The implementation phase is about actually building the BI solution. This may involve developing software applications, setting up databases, and integrating various tools and technologies. You'll also need to implement the predictive and prescriptive analytics models that were examined in the first phase. This might include using programming languages like Python or R, and machine learning libraries such as Scikit-Learn or TensorFlow.
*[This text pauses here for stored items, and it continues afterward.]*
-- ==== Sys2Proof/Laws/Map.lean ====
section
/-! SUPPORT. Laws of the total maps and of the byte-order helpers: what a put, a delete and a little-endian number read
back as. None needs the keys to be rising but those that say so. -/

namespace Sys2Proof.Machine

variable {α : Type}

@[simp] theorem AMap.find_nil (k : Nat) : AMap.find ([] : AMap α) k = none := rfl

@[simp] theorem AMap.get_nil (d : α) (k : Nat) : AMap.get d [] k = d := rfl

@[simp] theorem AMap.find_put_same (m : AMap α) (k : Nat) (v : α) : AMap.find (AMap.put m k v) k = some v := by
  induction m with
  | nil => simp [AMap.put, AMap.find]
  | cons e m ih =>
    obtain ⟨j, w⟩ := e
    by_cases h : k < j
    · simp [AMap.put, h, AMap.find]
    · by_cases h' : k = j
      · subst h'; simp [AMap.put, AMap.find]
      · simp [AMap.put, h, h', AMap.find, Ne.symm h', ih]

theorem AMap.find_put_ne (m : AMap α) {k i : Nat} (v : α) (h : i ≠ k) :
    AMap.find (AMap.put m k v) i = AMap.find m i := by
  induction m with
  | nil => simp [AMap.put, AMap.find, Ne.symm h]
  | cons e m ih =>
    obtain ⟨j, w⟩ := e
    by_cases h1 : k < j
    · simp [AMap.put, h1, AMap.find, Ne.symm h]
    · by_cases h2 : k = j
      · subst h2; simp [AMap.put, AMap.find, Ne.symm h]
      · simp [AMap.put, h1, h2, AMap.find, ih]

@[simp] theorem AMap.get_put_same (d : α) (m : AMap α) (k : Nat) (v : α) : AMap.get d (AMap.put m k v) k = v := by
  simp [AMap.get]

theorem AMap.get_put_ne (d : α) (m : AMap α) {k i : Nat} (v : α) (h : i ≠ k) :
    AMap.get d (AMap.put m k v) i = AMap.get d m i := by
  simp [AMap.get, AMap.find_put_ne m v h]

theorem AMap.get_put (d : α) (m : AMap α) (k i : Nat) (v : α) :
    AMap.get d (AMap.put m k v) i = if i = k then v else AMap.get d m i := by
  by_cases h : i = k
  · subst h; simp
  · simp [h, AMap.get_put_ne d m v h]

@[simp] theorem AMap.put_put (m : AMap α) (k : Nat) (v w : α) : AMap.put (AMap.put m k v) k w = AMap.put m k w := by
  induction m with
  | nil => simp [AMap.put]
  | cons e m ih =>
    obtain ⟨j, x⟩ := e
    by_cases h : k < j
    · simp [AMap.put, h]
    · by_cases h' : k = j
      · subst h'; simp [AMap.put]
      · simp [AMap.put, h, h', ih]

@[simp] theorem AMap.find_del_same (m : AMap α) (k : Nat) : AMap.find (AMap.del m k) k = none := by
  induction m with
  | nil => rfl
  | cons e m ih =>
    obtain ⟨j, w⟩ := e
    by_cases h : j = k
    · subst h; simpa [AMap.del] using ih
    · simp only [AMap.del] at ih
      simp [AMap.del, h, AMap.find, ih]

theorem AMap.find_del_ne (m : AMap α) {k i : Nat} (h : i ≠ k) : AMap.find (AMap.del m k) i = AMap.find m i := by
  induction m with
  | nil => rfl
  | cons e m ih =>
    obtain ⟨j, w⟩ := e
    simp only [AMap.del] at ih
    by_cases hj : j = k
    · subst hj; simp [AMap.del, AMap.find, Ne.symm h, ih]
    · simp [AMap.del, hj, AMap.find, ih]

/-! ## Rising keys -/

theorem AMap.risingFrom_mono {b c : Nat} (m : AMap α) (h : b ≤ c) (hm : AMap.risingFrom c m = true) :
    AMap.risingFrom b m = true := by
  cases m with
  | nil => rfl
  | cons e m =>
    obtain ⟨j, w⟩ := e
    simp only [AMap.risingFrom, Bool.and_eq_true, decide_eq_true_eq] at hm ⊢
    exact ⟨by omega, hm.2⟩

theorem AMap.risingFrom_put {b k : Nat} (m : AMap α) (v : α) (hk : b < k) (hm : AMap.risingFrom b m = true) :
    AMap.risingFrom b (AMap.put m k v) = true := by
  induction m generalizing b with
  | nil => simp [AMap.put, AMap.risingFrom, hk]
  | cons e m ih =>
    obtain ⟨j, w⟩ := e
    simp only [AMap.risingFrom, Bool.and_eq_true, decide_eq_true_eq] at hm
    by_cases h : k < j
    · simp [AMap.put, h, AMap.risingFrom, hk, hm.2]
    · by_cases h' : k = j
      · subst h'; simp [AMap.put, AMap.risingFrom, hk, hm.2]
      · simp [AMap.put, h, h', AMap.risingFrom, hm.1, ih (by omega) hm.2]

theorem AMap.rising_put (m : AMap α) (k : Nat) (v : α) (hm : AMap.rising m = true) : AMap.rising (AMap.put m k v) = true := by
  cases m with
  | nil => simp [AMap.put, AMap.rising, AMap.risingFrom]
  | cons e m =>
    obtain ⟨j, w⟩ := e
    simp only [AMap.rising] at hm
    by_cases h : k < j
    · simp [AMap.put, h, AMap.rising, AMap.risingFrom, hm]
    · by_cases h' : k = j
      · subst h'; simp [AMap.put, AMap.rising, hm]
      · simpa [AMap.put, h, h', AMap.rising] using AMap.risingFrom_put m v (by omega) hm

theorem AMap.risingFrom_del {b : Nat} (m : AMap α) (k : Nat) (hm : AMap.risingFrom b m = true) :
    AMap.risingFrom b (AMap.del m k) = true := by
  induction m generalizing b with
  | nil => rfl
  | cons e m ih =>
    obtain ⟨j, w⟩ := e
    simp only [AMap.risingFrom, Bool.and_eq_true, decide_eq_true_eq] at hm
    by_cases h : j = k
    · subst h
      simpa [AMap.del] using AMap.risingFrom_mono _ (Nat.le_of_lt hm.1) (ih hm.2)
    · have := ih hm.2
      simp only [AMap.del] at this
      simp [AMap.del, h, AMap.risingFrom, hm.1, this]

theorem AMap.rising_del (m : AMap α) (k : Nat) (hm : AMap.rising m = true) : AMap.rising (AMap.del m k) = true := by
  cases m with
  | nil => rfl
  | cons e m =>
    obtain ⟨j, w⟩ := e
    simp only [AMap.rising] at hm
    have h' := AMap.risingFrom_del m k hm
    by_cases h : j = k
    · subst h
      simp only [AMap.del, List.filter_cons, bne_self_eq_false] at h' ⊢
      cases hx : List.filter (fun e => e.1 != j) m with
      | nil => simp [AMap.rising]
      | cons x l =>
        obtain ⟨i, y⟩ := x
        simp only [hx, AMap.risingFrom, Bool.and_eq_true] at h'
        simpa [AMap.rising] using h'.2
    · simp only [AMap.del] at h'
      simp [AMap.del, h, AMap.rising, h']

/-! ## Little-endian numbers (R3) -/

@[simp] theorem bytesOf_length (n x : Nat) : (bytesOf n x).length = n := by
  induction n generalizing x with
  | zero => rfl
  | succ n ih => simp [bytesOf, ih]

theorem natOfBytes_bytesOf (n x : Nat) : natOfBytes (bytesOf n x) = x % 2 ^ (8 * n) := by
  induction n generalizing x with
  | zero => simp [bytesOf, natOfBytes, Nat.mod_one]
  | succ n ih =>
    have h : 2 ^ (8 * (n + 1)) = 256 * 2 ^ (8 * n) := by rw [Nat.mul_add, Nat.pow_add]; norm_num [Nat.mul_comm]
    rw [h, Nat.mod_mul]
    simp [bytesOf, natOfBytes, ih]

end Sys2Proof.Machine
end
Development of Elements of the Proposed Solution:
This component refers to the practical work of creating different components of the BI solution. This could include data collection and cleaning, model training and testing, integration with visualization tools, and the creation of a user interface if necessary. It's the hands-on work that transforms your design into a functional system.
Report and Presentation:
Once the design and implementation phases are complete, your group will need to compile a report that documents the entire process. The report should detail the techniques examined, the design of the BI solution, the steps taken in the development phase, and the results obtained. It should also include insights gained from the analytics, any challenges faced, and recommendations for improving the solution or addressing potential issues.
The presentation component involves summarizing the report's key findings and presenting them to an audience, such as your peers or instructors. This is an opportunity to showcase your work, explain your methodology, and share the insights your solution has generated. Effective communication and visualization of your results are crucial during this phase.
In summary, this assessment task encompasses a full cycle of data analytics and business intelligence development, from research and analysis to the practical implementation and reporting. It's a comprehensive project that allows your group to apply theoretical knowledge to a real-world problem, demonstrating your ability to harness data for decision-making in the context of loan prediction.
Tasks - PART B
Each member of the group will deliver a concise 5-minute oral presentation on the submitted business report and the accompanied visual dashboard.